#### Work order
Can you output the records below exactly as they are written?

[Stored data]
-- ==== Sys2Proof/Machine/Ops.lean ====
section
/-! DEFINITION. The named operations on the state that every command and host access is made of:
writing a register or a CSR, ending a command (R171), raising an error (R172), recording port events
(R63), drawing (R123), clearing the engine (R41), the data port (R54, R55) and reset (R190). -/

namespace Sys2Proof.Machine

/-- `x[r] <- v` (R10, R21). -/
def State.setX (s : State) (r : Reg) (v : Word) : State := { s with x := s.x.set r.val v r.isLt }

/-- `csr[name] <- v` for a configuration CSR (R126). -/
def State.setCfg (s : State) (c : CfgReg) (v : BitVec 16) : State := { s with cfg := s.cfg.set c v }

/-- The end of every command (R171): the code goes to ERR and to the host. -/
def State.respond (s : State) (r : Response) : State :=
  { s with err := r, log := s.log ++ [.response r] }

/-- The end of a command that succeeded: response 0 (R171). -/
def State.complete (s : State) : State := s.respond .ok

/-- `raise e` (R172), all that CT-CORE has for taking an exception (R181): nothing changes but ERR, and
the code is returned. There is nothing to return from (R184). -/
def State.raise (s : State) (e : Response) : State := s.respond e

/-- The permutation-port events of a computation, recorded in order (R63, R121). -/
def State.logCalls (s : State) (calls : List (Word × Word)) : State :=
  { s with log := s.log ++ calls.map fun c => .permCall c.1 c.2 }

/-- The next `count` answers of the randomness source, as port events in order (R123). -/
def drawEvents (drawn count : Nat) : List PortEvent :=
  (List.range count).map fun i => .draw (Config.draw (drawn + i))

/-- `count` draws are made: the next ones answer the next command that draws (R123, R125). -/
def State.consumeDraws (s : State) (count : Nat) : State :=
  { s with drawn := s.drawn + count, log := s.log ++ drawEvents s.drawn count }

/-- `SampleW()` number `i` of this command, counted from 0 (R124): draws `4i` to `4i+3` of the command,
limb 0 first. -/
def State.sample (s : State) (i : Nat) : Word := sampleW Config.draw (s.drawn + 4 * i)

/-- `EngineClear()` (R41): the previous instance is destroyed. MODE, the general registers, EQ and the
configuration CSRs are not touched. -/
def State.engineClear (s : State) : State :=
  { s with
    phase := .uninit, par := Params.zero, rmask := 0, kmask := 0, st := 0, dn := 0, key := 0,
    keys := Vector.replicate Config.UMAX 0, seeds := Vector.replicate Config.SMAX 0, j := 0 }

/-- `MemWrite(addr, 1, v)` (R55): one limb of one register; ERR and EQ do not change. -/
def State.memWrite (s : State) (addr : BitVec 6) (v : Limb Config.N) : State :=
  s.setX (addrReg addr) (setLimb (s.getX (addrReg addr)) (addrLimb addr) v)

/-- `MemRead(addr, 1)` (R54): the limb at a limb address. -/
def State.memRead (s : State) (addr : BitVec 6) : Limb Config.N :=
  limb (s.getX (addrReg addr)) (addrLimb addr)

/-- The host reads a limb (R54): it gets the limb, and no state of the core changes. -/
def State.answerRead (s : State) (addr : BitVec 6) : State :=
  { s with log := s.log ++ [.readData (s.memRead addr)] }

/-- The reset input (R190, R191): every piece of state takes its reset value. The host's queue, the
randomness source and the record of port events are outside the core and go on. -/
def State.resetCore (s : State) : State :=
  { State.reset with inbox := s.inbox, drawn := s.drawn, log := s.log }

end Sys2Proof.Machine
end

#### Task response
-- ==== Sys2Proof/Machine/Ops.lean ====
section
/-! DEFINITION. The named operations on the state that every command and host access is made of:
writing a register or a CSR, ending a command (R171), raising an error (R172), recording port events
(R63), drawing (R123), clearing the engine (R41), the data port (R54, R55) and reset (R190). -/

namespace Sys2Proof.Machine

/-- `x[r] <- v` (R10, R21). -/
def State.setX (s : State) (r : Reg) (v : Word) : State := { s with x := s.x.set r.val v r.isLt }

/-- `csr[name] <- v` for a configuration CSR (R126). -/
def State.setCfg (s : State) (c : CfgReg) (v : BitVec 16) : State := { s with cfg := s.cfg.set c v }

/-- The end of every command (R171): the code goes to ERR and to the host. -/
def State.respond (s : State) (r : Response) : State :=
  { s with err := r, log := s.log ++ [.response r] }

/-- The end of a command that succeeded: response 0 (R171). -/
def State.complete (s : State) : State := s.respond .ok

/-- `raise e` (R172), all that CT-CORE has for taking an exception (R181): nothing changes but ERR, and
the code is returned. There is nothing to return from (R184). -/
def State.raise (s : State) (e : Response) : State := s.respond e

/-- The permutation-port events of a computation, recorded in order (R63, R121). -/
def State.logCalls (s : State) (calls : List (Word × Word)) : State :=
  { s with log := s.log ++ calls.map fun c => .permCall c.1 c.2 }

/-- The next `count` answers of the randomness source, as port events in order (R123). -/
def drawEvents (drawn count : Nat) : List PortEvent :=
  (List.range count).map fun i => .draw (Config.draw (drawn + i))

/-- `count` draws are made: the next ones answer the next command that draws (R123, R125). -/
def State.consumeDraws (s : State) (count : Nat) : State :=
  { s with drawn := s.drawn + count, log := s.log ++ drawEvents s.drawn count }

/-- `SampleW()` number `i` of this command, counted from 0 (R124): draws `4i` to `4i+3` of the command,
limb 0 first. -/
def State.sample (s : State) (i : Nat) : Word := sampleW Config.draw (s.drawn + 4 * i)

/-- `EngineClear()` (R41): the previous instance is destroyed. MODE, the general registers, EQ and the
configuration CSRs are not touched. -/
def State.engineClear (s : State) : State :=
  { s with
    phase := .uninit, par := Params.zero, rmask := 0, kmask := 0, st := 0, dn := 0, key := 0,
    keys := Vector.replicate Config.UMAX 0, seeds := Vector.replicate Config.SMAX 0, j := 0 }

/-- `MemWrite(addr, 1, v)` (R55): one limb of one register; ERR and EQ do not change. -/
def State.memWrite (s : State) (addr : BitVec 6) (v : Limb Config.N) : State :=
  s.setX (addrReg addr) (setLimb (s.getX (addrReg addr)) (addrLimb addr) v)

/-- `MemRead(addr, 1)` (R54): the limb at a limb address. -/
def State.memRead (s : State) (addr : BitVec 6) : Limb Config.N :=
  limb (s.getX (addrReg addr)) (addrLimb addr)

/-- The host reads a limb (R54): it gets the limb, and no state of the core changes. -/
def State.answerRead (s : State) (addr : BitVec 6) : State :=
  { s with log := s.log ++ [.readData (s.memRead addr)] }

/-- The reset input (R190, R191): every piece of state takes its reset value. The host's queue, the
randomness source and the record of port events are outside the core and go on. -/
def State.resetCore (s : State) : State :=
  { State.reset with inbox := s.inbox, drawn := s.drawn, log := s.log }

end Sys2Proof.Machine
end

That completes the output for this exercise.